After Abishta falls in love with him, Kicha is attacked by some goons from a brothel who take revenge on him for interfering with their business. Kicha suffers from brain damage and ends up in a Swamiji's ashram. With no memory of his past and having developed an unusual behaviour, he starts to recollect memories. At one point, he is completely back to his normal self and tries to convince the wardens and Swamiji that he is back to normal and can be released. However, the Swamiji ignores him and the wardens beat him up. Desperate, Kicha tries to escape by climbing over the gates. He fails and ends up with serious injuries.

Whilst Kicha is sleeping with his injuries, Abishta makes a surprise visit. However Kicha is asleep and she leaves with this woeful memory of him. As she is about to leave the institution, he wakes up and realises that she had come to see him. As he calls out, she leaves unable to hear him.

Persistent in meeting her, Kicha makes another attempt to leave the institution and this time he is successful. When he arrives at Abishta's house, however, he finds Abishta dead. He realises that she had committed suicide.

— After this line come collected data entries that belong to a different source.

-- ==== Sys2Proof/Machine/Net.lean ====
section
/-! DEFINITION. Network ports, filters, the flow table, control classes, packet-in delivery and packet-out transmission
(R225 to R237, R253 to R258, R544 to R546). -/

namespace Sys2Proof.Machine

/-- The block with its network units replaced. -/
def withNet (s : State) (u : NetUnit) : State := { s with net := u }

/-- Network port `p`. -/
def netGet (s : State) (p : Nat) : NetPort := tget {} s.net.ports p

/-- The block with a network port changed by a function. -/
def netUpd (p : Nat) (f : NetPort → NetPort) (s : State) : State :=
  withNet s { s.net with ports := tupd {} p f s.net.ports }

/-- Count `k` of INGEST_STATS and of NET_Pp_CNTk (1 good, 2 FCS, 3 parity, 4 filtered, 5 unmatched, 6 late, 7 duplicate), each
with its own reset (R271, R681). -/
def netCount (p k : Nat) (s : State) : State :=
  let up (t : Tab Nat) : Tab Nat := tupd 0 k (fun n => sat32 (n + 1)) t
  netUpd p (fun x => { x with stats := up x.stats, cnt := up x.cnt }) s

/-- A lane pair runs in 100 Gb/s mode. -/
def pair100 (s : State) (p : Nat) : Bool := tget false s.net.mode100 p

/-! ### Flow entries (Table 06-3) -/

def flValidB (r : List Byte) : Bool := recFld r 0 31 31 == 1
def flKind (r : List Byte) : Nat := recFld r 0 30 28
def flPath (r : List Byte) : Nat := recFld r 0 27 27
def flSsm (r : List Byte) : Bool := recFld r 0 26 26 == 1
def flVer (r : List Byte) : Nat := recFld r 0 25 24
def flPorts (r : List Byte) : Nat := recFld r 0 23 16
def flSsrcChk (r : List Byte) : Bool := recFld r 0 15 15 == 1
def flPtChk (r : List Byte) : Bool := recFld r 0 14 14 == 1
def flVlan (r : List Byte) : Bool := recFld r 0 13 13 == 1
def flVid (r : List Byte) : Nat := recFld r 0 11 0
def flStream (r : List Byte) : Nat := recFld r 4 31 24
def flPt (r : List Byte) : Nat := recFld r 4 23 16
def flUdp (r : List Byte) : Nat := recFld r 4 15 0
def flSsrc (r : List Byte) : Nat := leAt r 8 4
/-- The address bytes that count: 4 for IPv4, 16 for IPv6. -/
def flAddrLen (r : List Byte) : Nat := if flVer r = 0 then 4 else 16
def flDst (r : List Byte) : List Byte := (r.drop 16).take (flAddrLen r)
def flSrc (r : List Byte) : List Byte := (r.drop 32).take (flAddrLen r)

/-- The bits of a mask of eight ports that two masks share. -/
def portsMeet (a b : Nat) : Bool := a &&& b != 0

/-- Two entries could match one packet, apart from their checks of source, SSRC and payload type (R235). -/
def flSameKey (a b : List Byte) : Bool :=
  flVer a == flVer b && flDst a == flDst b && flUdp a == flUdp b && portsMeet (flPorts a) (flPorts b) && flVlan a == flVlan b &&
    (!flVlan a || flVid a == flVid b)

/-- The SSRC or payload-type checks of two entries keep every packet from matching both (R234). -/
def flChecksApart (a b : List Byte) : Bool :=
  (flSsrcChk a && flSsrcChk b && flSsrc a != flSsrc b) || (flPtChk a && flPtChk b && flPt a != flPt b)

/-- Two valid entries could match one packet in a way that R235 refuses: an SSM entry and one without may stand together, and so
may two SSM entries of different sources, and two whose checks no packet passes both of. -/
def flClash (a b : List Byte) : Bool :=
  flSameKey a b && (flSsm a == flSsm b) && (!flSsm a || flSrc a == flSrc b) && !flChecksApart a b

/-- A frame and its UDP packet match an entry but for its SSRC and payload-type checks (R234). -/
def flMatch (r : List Byte) (port : Nat) (f : EthFrame) (p : UdpPkt) : Bool :=
  flValidB r && flPorts r / 2 ^ port % 2 == 1 && flVer r == b1 p.v6 && flDst r == p.dst && flUdp r == p.port.toNat &&
    (if flVlan r then f.tags == 1 && f.vid == flVid r else f.tags == 0) && (!flSsm r || flSrc r == p.src)

/-- The SSRC and payload type are as an entry expects (R234). The synchronisation source of an RTCP packet is its sender's. -/
def flChecks (r : List Byte) (p : UdpPkt) : Bool :=
  if flKind r = 3 then (!flSsrcChk r || beAt p.data 4 4 == flSsrc r) && (!flPtChk r || beAt p.data 1 1 % 128 == flPt r)
  else match p.rtp with
    | some h => (!flSsrcChk r || h.ssrc.toNat == flSsrc r) && (!flPtChk r || h.pt == flPt r)
    | none => !flSsrcChk r && !flPtChk r

/-- The first of a list of entries that names a source, else the first. -/
def ssmFirst (l : Tab Flow) : Option (Nat × Flow) :=
  match l.find? fun x => flSsm x.2.rcd with
  | some x => some x
  | none => l.head?

/-- The entry that a packet matches: an SSM entry before one without (R235); where it fails only the checks of those it would match, one
of those (DESIGN CHOICE, log 63: the SSM one, else the lowest). -/
def flowLookup (s : State) (port : Nat) (f : EthFrame) (p : UdpPkt) : Option (Nat × Flow) :=
  let ms := s.net.flows.filter fun x => flMatch x.2.rcd port f p
  match ssmFirst (ms.filter fun x => flChecks x.2.rcd p) with
  | some x => some x
  | none => ssmFirst ms

/-! ### Filters (R230) -/

/-- The MAC address that bytes 0 to 5 spell, as a number with byte 0 most significant. -/
def macOf (lo hi : W32) : Nat :=
  let b (n i : Nat) : Nat := n / 256 ^ i % 256
  ((((b lo.toNat 0 * 256 + b lo.toNat 1) * 256 + b lo.toNat 2) * 256 + b lo.toNat 3) * 256 + b hi.toNat 0) * 256 + b hi.toNat 1

/-- The broadcast address. -/
def macBroadcast : Nat := 2 ^ 48 - 1

/-- A multicast address (broadcast apart). -/
def macGroup (m : Nat) : Bool := m / 2 ^ 40 % 2 == 1 && m != macBroadcast

/-- The multicast MAC of a group address in network byte order (RFC 1112, RFC 2464; PRESUMED, log 6). -/
def groupMac (addr : List Byte) : Nat :=
  let n (i : Nat) : Nat := (addr.getD i 0).toNat
  if addr.length = 4 then 0x01005E000000 + (n 1 % 128) * 65536 + n 2 * 256 + n 3
  else 0x333300000000 + n 12 * 16777216 + n 13 * 65536 + n 14 * 256 + n 15

/-- A group address in network byte order. -/
def isGroup (addr : List Byte) : Bool :=
  if addr.length = 4 then (addr.getD 0 0).toNat / 16 == 14 else addr.getD 0 0 == 0xFF

/-- The address is one of the port's unicast filter entries. -/
def isUnicast (s : State) (port dst : Nat) : Bool := (netGet s port).unicast.any fun x => x.2 == dst

/-- A port accepts a frame (R230). -/
def filterPass (s : State) (port : Nat) (f : EthFrame) : Bool :=
  if macGroup f.dst then
    (s.net.flows.any fun x => flValidB x.2.rcd && flPorts x.2.rcd / 2 ^ port % 2 == 1 && isGroup (flDst x.2.rcd) &&
        groupMac (flDst x.2.rcd) == f.dst) ||
      (bodyClass f.body).isSome || ((netGet s port).multicast.any fun x => x.2 == f.dst)
  else f.dst == macBroadcast || isUnicast s port f.dst

/-! ### Control classes and packet-in rings (R253 to R256, R546) -/

/-- The default settings of a class (Table 06-5); its bucket starts full (log 14). -/
def classDefault (k : Nat) : PktClass :=
  let mk (ring rate burst : Nat) : PktClass := { ring := ring, rate := rate, burst := burst, tokens := burst * 1000000000 }
  match k with
  | 0 => mk 1 4000 64 | 1 => mk 1 4000 64 | 2 => mk 0 1000 64 | 3 => mk 0 2000 64 | 4 => mk 0 10000 256 | 5 => mk 0 20000 512
  | _ => mk 0 1000 32

/-- Control class `k`. -/
def classGet (s : State) (k : Nat) : PktClass := tget (classDefault k) s.net.classes k

/-- The block with a control class replaced. -/
def classSet (k : Nat) (x : PktClass) (s : State) : State :=
  withNet s { s.net with classes := tset k x s.net.classes }

/-- A class's bucket refilled to a moment of T2 (R254). -/
def classRefill (x : PktClass) (now : Nat) : PktClass :=
  { x with tokens := Nat.min (x.burst * 1000000000) (x.tokens + (now - x.at_) * x.rate), at_ := now }

/-- A control packet of a class is discarded for a cause (R255); PKTIN_LIMIT counts the discards of the last second (Table 06-7). -/
def classDrop (k cause : Nat) (s : State) : State :=
  let x := classGet s k
  let now := t2Ns s
  let l := now :: x.drops.filter fun t => decide (now < t + 1000000000)
  let sec := s.tb.t2.sec.toNat
  if sec + 1 ≤ x.lastSec then classSet k { x with drops := l } s
  else raise 0x14 [pack [(31, 24, k), (23, 16, cause)], w32 (sat32 l.length)] (classSet k { x with drops := l, lastSec := sec + 1 } s)

/-- Bytes of a packet-in data slot (Table 13-5). -/
def pktSlot (x : Ring) : Nat := 2048 * 2 ^ (x.slot % 4)

/-- The stamp words of a packet-in entry: seconds low, nanoseconds and quarters, seconds high. -/
def stampWords (t : TimeBase) (st : StampNs) : List W32 :=
  let ns := tbNs t + st.ns
  [w32 (ns / 1000000000), w32 (ns % 1000000000 * 4 + st.qns % 4), w32 (ns / 1000000000 / 2 ^ 32 % 65536)]

/-- Entry `j` of a delivered frame's `n` entries. -/
def pktinEntry (port k : Nat) (f : EthFrame) (slot n lost j : Nat) (s : State) : List W32 :=
  let len := f.bytes.length
  let held := Nat.min slot (len - j * slot)
  let t1 := if k = 0 then stampWords s.tb.t1 f.stamp else [0, 0, 0]
  [pack [(31, 16, if j = 0 then len else 0), (15, 13, port), (12, 10, k), (9, 9, b1 (j == 0))],
   pack [(31, 16, if j = 0 then n else 0), (15, 0, held)]] ++ stampWords s.tb.t0 f.stamp ++ t1 ++ [w32 lost]

/-- One slot of a delivered frame: its bytes, then its entry. -/
def pktinPut (fn r port k : Nat) (f : EthFrame) (n lost : Nat) (s : State) (j : Nat) : State :=
  let x := ringGet s fn r
  let slot := pktSlot x
  let a := w64of x.dataLo x.dataHi + slot * (x.prod.toNat % ringSize x)
  ringPut fn r (pktinEntry port k f slot n lost j s) false (send (.hostWrite a ((f.bytes.drop (j * slot)).take slot)) s)

/-- A control packet of a class is delivered to its packet-in ring or discarded (R254 to R256). -/
def classDeliver (port k : Nat) (f : EthFrame) (s : State) : State :=
  let x := classRefill (classGet s k) (t2Ns s)
  let s1 := classSet k x s
  let r := 12 + x.ring
  let ring := ringGet s x.fn r
  let n := ceilDiv f.bytes.length (pktSlot ring)
  if x.rate = 0 || x.tokens < 1000000000 then classDrop k 1 s1
  else if !ringRoom ring n then
    let s2 := ringSet s1 x.fn r { ring with lostFrames := sat32 (ring.lostFrames + 1), discards := sat16 (ring.discards + n) }
    classDrop k 2 s2
  else
    let s2 := classSet k { x with tokens := x.tokens - 1000000000 } s1
    let s3 := ringSet s2 x.fn r { ring with lostFrames := 0 }
    (List.range n).foldl (pktinPut x.fn r port k f n ring.lostFrames) s3

/-- PKTIN_CLASS_SET (R254): a burst of 0 selects the class's default (R733). -/
def opPktinClassSet (c : Cmd) (s : State) : State × Reply :=
  let k := (cw c 2).toNat
  checked [
    (6 < k, badField 8),
    (1000000 < (cw c 4).toNat, badField 16),
    (4096 < (cw c 5).toNat, badField 20)]
    (fun s =>
      let x := classRefill (classGet s k) (t2Ns s)
      let burst := if (cw c 5).toNat = 0 then (classDefault k).burst else (cw c 5).toNat
      (classSet k { x with fn := fld (cw c 3) 8 8, ring := fld (cw c 3) 0 0, rate := (cw c 4).toNat, burst := burst,
                           tokens := Nat.min x.tokens (burst * 1000000000) } s, .ok [])) s

/-- PKTIN_CLASS_SET (R254). -/
def execPktinClassSet (c : Cmd) (s : State) : Res := .next (hostCommand 0x0204 opPktinClassSet c s)

/-- NET_FILTER_SET (R230). -/
def opNetFilterSet (c : Cmd) (s : State) : State × Reply :=
  let p := fld (cw c 2) 2 0
  let multi := bitOf (cw c 2) 8
  let i := fld (cw c 2) 19 16
  let mac := macOf (cw c 3) (cw c 4)
  checked [(!multi && 3 < i, badField 8)]
    (fun s =>
      let put (t : Tab Nat) : Tab Nat := if bitOf (cw c 5) 0 then tset i mac t else tdel i t
      (netUpd p (fun x => if multi then { x with multicast := put x.multicast } else { x with unicast := put x.unicast }) s,
        .ok [])) s

/-- NET_FILTER_SET (R230). -/
def execNetFilterSet (c : Cmd) (s : State) : Res := .next (hostCommand 0x0201 opNetFilterSet c s)

/-! ### Packet-out rings (R257, R258, R544, R545) -/

/-- The completion ring of a packet-out ring has a free entry beside those reserved (R545). -/
def pktoutEligible (s : State) (fn r : Nat) : Bool :=
  let x := ringGet s fn r
  let q := cplRing s fn r
  x.en && !x.stopped && x.prod != x.cons && ringRoom (ringGet s fn q) (reserved s fn q + 1) && commandsTaken s

/-- A packet-out descriptor of a function judged (R258, R545): its status with DETAIL (R548), and the port it names. -/
def pktoutJudge (fn : Nat) (d : PacketOut) (s : State) : Nat × Nat :=
  let w0 := wd d.words 0
  let len := fld (wd d.words 1) 15 0
  (firstOf [
    (fn == 1 && bitOf w0 12, (2, 0)),
    (!(netGet s (fld w0 15 13)).en, (1, 0)),
    (outside 60 9596 len, (1, 4)),
    (d.frame.isNone, (10, 0))]).getD (0, 0)

/-- PACKET_OUT_TAKE: one descriptor of a packet-out ring is taken, judged and completed; its frame waits for its port. The completion
carries OPCODE 0xFFFE and SEQ 0xFFFFFFFF (Table 13-9). A descriptor that could not be read stops the ring (R529). -/
def packetOutTake (fn ring : Nat) (d : Option PacketOut) (s : State) : State :=
  let r := 10 + ring % 2
  if !pktoutEligible s fn r then s
  else
    match d with
    | none => ringStop fn r 2 0 s
    | some d =>
      let x := ringGet s fn r
      let s1 := ringSet s fn r { x with cons := x.cons + 1 }
      let w0 := wd d.words 0
      let (st, det) := pktoutJudge fn d s
      let tag : W16 := BitVec.ofNat 16 (fld w0 31 16)
      let ws := cplWords tag st r 0xFFFE 0xFFFFFFFF (x.cons + 1) (w32 det) []
      let s2 := if st != 0 || bitOf w0 9 then ringWrite fn (cplRing s1 fn r) ws false s1 else s1
      let s3 := if st = 2 then notPermitted fn 3 0 0 tag.toNat s2 else s2
      if st = 0 then
        let ts := if bitOf w0 12 then some (fld w0 11 10, BitVec.ofNat 16 (fld (wd d.words 1) 31 16)) else none
        let t : TxFrame := { port := fld w0 15 13, ring := 2 * fn + ring % 2, frame := (d.frame.getD []).take (fld (wd d.words 1) 15 0), ts := ts }
        withNet s3 { s3.net with tx := s3.net.tx ++ [t] }
      else s3

/-- PACKET_OUT_TAKE (R545). -/
def execPacketOutTake (fn ring : Nat) (d : Option PacketOut) (s : State) : Res := .next (packetOutTake (fnOf fn) ring d s)

/-- The ring that a port serves next: the first after the last served that has a frame for it (R257). -/
def txNextRing (s : State) (port : Nat) : Option Nat :=
  let last := tget 3 s.hif.txLast port
  ([1, 2, 3, 4].map fun k => (last + k) % 4).find? fun r => s.net.tx.any fun t => t.port == port && t.ring == r

/-- FRAME_TRANSMIT: a port with a link sends the next host frame with its FCS, and its timestamp enters the port's queue (R197, R198,
R257). A frame whose port is disabled or without a link waits (DESIGN CHOICE, log 63). -/
def frameTransmit (port : Nat) (stamp : StampNs) (s : State) : State :=
  if !((netGet s port).en && (netGet s port).up) then s
  else match txNextRing s port with
  | none => s
  | some r =>
    match s.net.tx.find? fun t => t.port == port && t.ring == r with
    | none => s
    | some t =>
      let rest := s.net.tx.erase t
      let s1 := send (.ethSend port (withFcs t.frame))
        { s with net := { s.net with tx := rest }, hif := { s.hif with txLast := tset port r s.hif.txLast } }
      match t.ts with
      | some (base, ident) =>
        let ns := tbNs (tbGet s.tb base) + stamp.ns
        txqPush port { ident := ident, tbase := base, nsq := w32 (ns % 1000000000 * 4 + stamp.qns % 4), sec := ns / 1000000000 } s1
      | none => s1

/-- FRAME_TRANSMIT (R257). -/
def execFrameTransmit (port : Nat) (stamp : StampNs) (s : State) : Res := .next (frameTransmit (port % 8) stamp s)

end Sys2Proof.Machine
end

Distraught after what he saw, Kicha walks out and his old friends and family try to help him remember who he is. Kicha pretends to be unconscious. At that point he is met with the mental institution wardens who came chasing after him. The film ends with Kicha leaving with them as he has nothing to live for after his true love's death.

== Soundtrack ==
Soundtrack was composed by Rajesh Ramanath. The songs "Enge Sellum", "Namma Sethuvukku", "Vidiya Vidiya" and "Vaarthai Thavari Vittai" from the original film were retained here as "Yaaro Yaaro", "Namma Kichanige", "Tirugo Tirugo" and "Maathu Thappidalu", respectively. Sudeep was dissatisfied with Sonu Nigam's, a non-Kannadiga, rendition of "Usire Usire" and asked Rajesh Ramanath if Rajesh Krishnan could sing the song.

Track listing
| No. | Title | Singer(s) | Length |
|---|---|---|---|
| 1. | "Yaaro Yaaro" | K. J. Yesudas | 05:23 |
| 2. | "Hudgiro Hudgiro" | Gurukiran, chorus | 05:17 |
| 3. | "Namma Kichchanige" | Badri Prasad, Sadhu Kokila | 02:36 |
| 4. | "Jakkanakka Jakkanakka" | Malgudi Subha | 04:52 |
| 5. | "Maathu Thappidalu" | K. J. Yesudas | 02:44 |
| 6. | "Usire Usire" | Rajesh Krishnan, Nanditha | 05:40 |
| 7. | "Usire Usire" | Sonu Nigam, Nanditha | 05:40 |
| 8. | "Tirugo Tirugo" | Badri Prasad | 1:12 |

== Reception and legacy==
A critic from Sify gave the film a verdict of above average and wrote that "The newcomer Sudeep is promising as Kicha, Rekha as Shobita is not impressive". A critic from Online Bangalore wrote that "Overall, Huchcha can be termed to be a nicely made movie and one can go for it without second thoughts". A critic from Indiainfo wrote that "Overall, the remake is good work by the whole team".

Following the film's release, Sudeep earned the fan-given sobriquet "Kiccha" Sudeep after the nickname of his character.

== Accolades ==
At the 49th Filmfare Awards South, Huchcha received nominations for Best Film, Best Director (Om Prakash Rao), Best Actress (Rekha Vedavyas) and Best Music Director (Rajesh Ramanath) and Sudeep won for Best Actor.